A few others @BrazenWords @lahtere Yoli of Public offenders, The Poetess , Bahamadia, @MariaIsa Chihualt Ce, Toni Blackman, Kelly Maize
@DearestAnja also dont be telling @dessadarling I left her off the list.. I was trying to do special presentation.. LOL
Another resource is @HIPHOPSISTERS website is also where u find female producers
Also before I get racked and quarted do not forget my homegirl @dessadarling here's our intv
@DearestAnja LOL I couldnt remeber everyone's twitter.. I'll do it one better.. #recognize
@papalote415 I included more than just emcees.. and yes @KuttinKandi has been a spitter for years.. shes a raw on mic
I would also encourage folks to hit up @KuttinKandi who addresses this issue frequently peep her open letter
Theres a bunch more, but I cant remember everyone's twitter I would encourage folks to hit up @invincibleDET she has a phat list
@amandadiva @DjNina9 @canarysing @BigNay @1stLadyEL @DJBgirl @NICKIMINAJ @@Desdamona1 @QueenDelah @QueenNasim pt5
@jenniferjohns @RockyRivera @djchela @DjNomadik @DJKSLY @pamfunkstress @rosaclemente @Adriennemaree @pattydukesnyc @LegendMedusa pt4
pt2 @drgoddess , @mclyte , @PsalmOne , @KuttinKandi @mizkorona @thatgirlmystic @IAMQUEENLATIFAH @NewGirlOrder @TheOnlySilk_E , pt3
Here's alist of female emcees to reach to @invincibleDET @therealEternia @HopieSpitshard @juliechang206 @JeanGreasy @tiyephoenix pt1
If u peep my radio show most of the time I make it a point to include lots of women voices.. Too many dope sistas on the mic
If we go to a Hip Hop show first question we all should be asking is where are the female emcees in ur line up.. not one or two but WOMEN
This is not about simply playing NM & calling it day.. as Hip Hoppers we have a duty to crate dig & seek out lot of women out there
More than half the population is women, but we would never know that listening mixtapes & going to concerts etc.. we have a obligation
This is not make token gestures.. its a commitment to make sure we bring balance, open doors & help keep them open & set a new tone..
As a male who plays Hip Hop on the radio & writes abt out..I challenge my collegues to make sure women are included in EVERY offering..
Shout out to many of my favorite emcees who just happened to be women.. My Mic Sounds Nice.. (via @Missinfo )   

 Please head Davey D's advice.
I want to hear more of these ladies on the mic, check one! *strikes B-girl stance*

Thanks to @WrittenByBene and @GlennishaMorgan for the date correction!


Anonymous said...

Enlightening Post. I did my own recap but clearly you have more research on the subject.
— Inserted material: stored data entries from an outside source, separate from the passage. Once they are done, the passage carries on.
/-- The unit and the slot bits of a slot operation; other steps have none. -/
def encode (i : Instr) : Option (SlotKind × Nat) :=
  match encodeS i, encodeP i, encodeA i, encodeV i, encodeX i, encodeM i, encodeT i, encodeC i with
  | some x, _, _, _, _, _, _, _ => some (.S, x)
  | _, some x, _, _, _, _, _, _ => some (.P, x)
  | _, _, some x, _, _, _, _, _ => some (.A, x)
  | _, _, _, some x, _, _, _, _ => some (.V, x)
  | _, _, _, _, some x, _, _, _ => some (.X, x)
  | _, _, _, _, _, some x, _, _ => some (.M, x)
  | _, _, _, _, _, _, some x, _ => some (.T, x)
  | _, _, _, _, _, _, _, some x => some (.C, x)
  | none, none, none, none, none, none, none, none => none

/-- The bytes of a token (R67), its hole values written in the given widths. -/
def encodeToken (ws : List Nat) : Instr → Option (List Byte)
  | .shortIndex e hs => some (leBytes 1 e ++ ((ws.zip hs).map fun p => leBytes p.1 p.2).flatten)
  | .longIndex e hs => some (leBytes 1 (0x80 + e / 256) ++ leBytes 1 e ++ ((ws.zip hs).map fun p => leBytes p.1 p.2).flatten)
  | .idle n => some (leBytes 1 0xC0 ++ leBytes 1 n)
  | .loop c imm len =>
    some (leBytes 1 0xC1 ++ leBytes 1 c ++ (if c = 255 then leBytes 2 imm else []) ++ leBytes 2 len)
  | .ipf off n => some (leBytes 1 0xC2 ++ leBytes 4 off ++ leBytes 1 n)
  | .unassignedToken b => some (leBytes 1 b)
  | _ => none

end Sys2Proof
end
I'll have to check out those other documentaries.
I particularly agree with your point about the expense of female MCs being a fallacy. Well put - but the ladies seem to be racking up the same lawyer fees these days. Sad.
I'm not a rapper, my love for hip hop started with dance as well. Perhaps we'll meet on the dance floor. Peace.

Dr. Goddess said...

Thank you so much for leaving the first comment, Najeema! You know I love your work, anyway. Yeah, you're right. I did have a painful flashback to the shenanigans of Lil' Kim and Remy Ma after the show aired but still, overall, they're much cheaper. I will absolutely meet you on the dance floor, yes, Ma'am!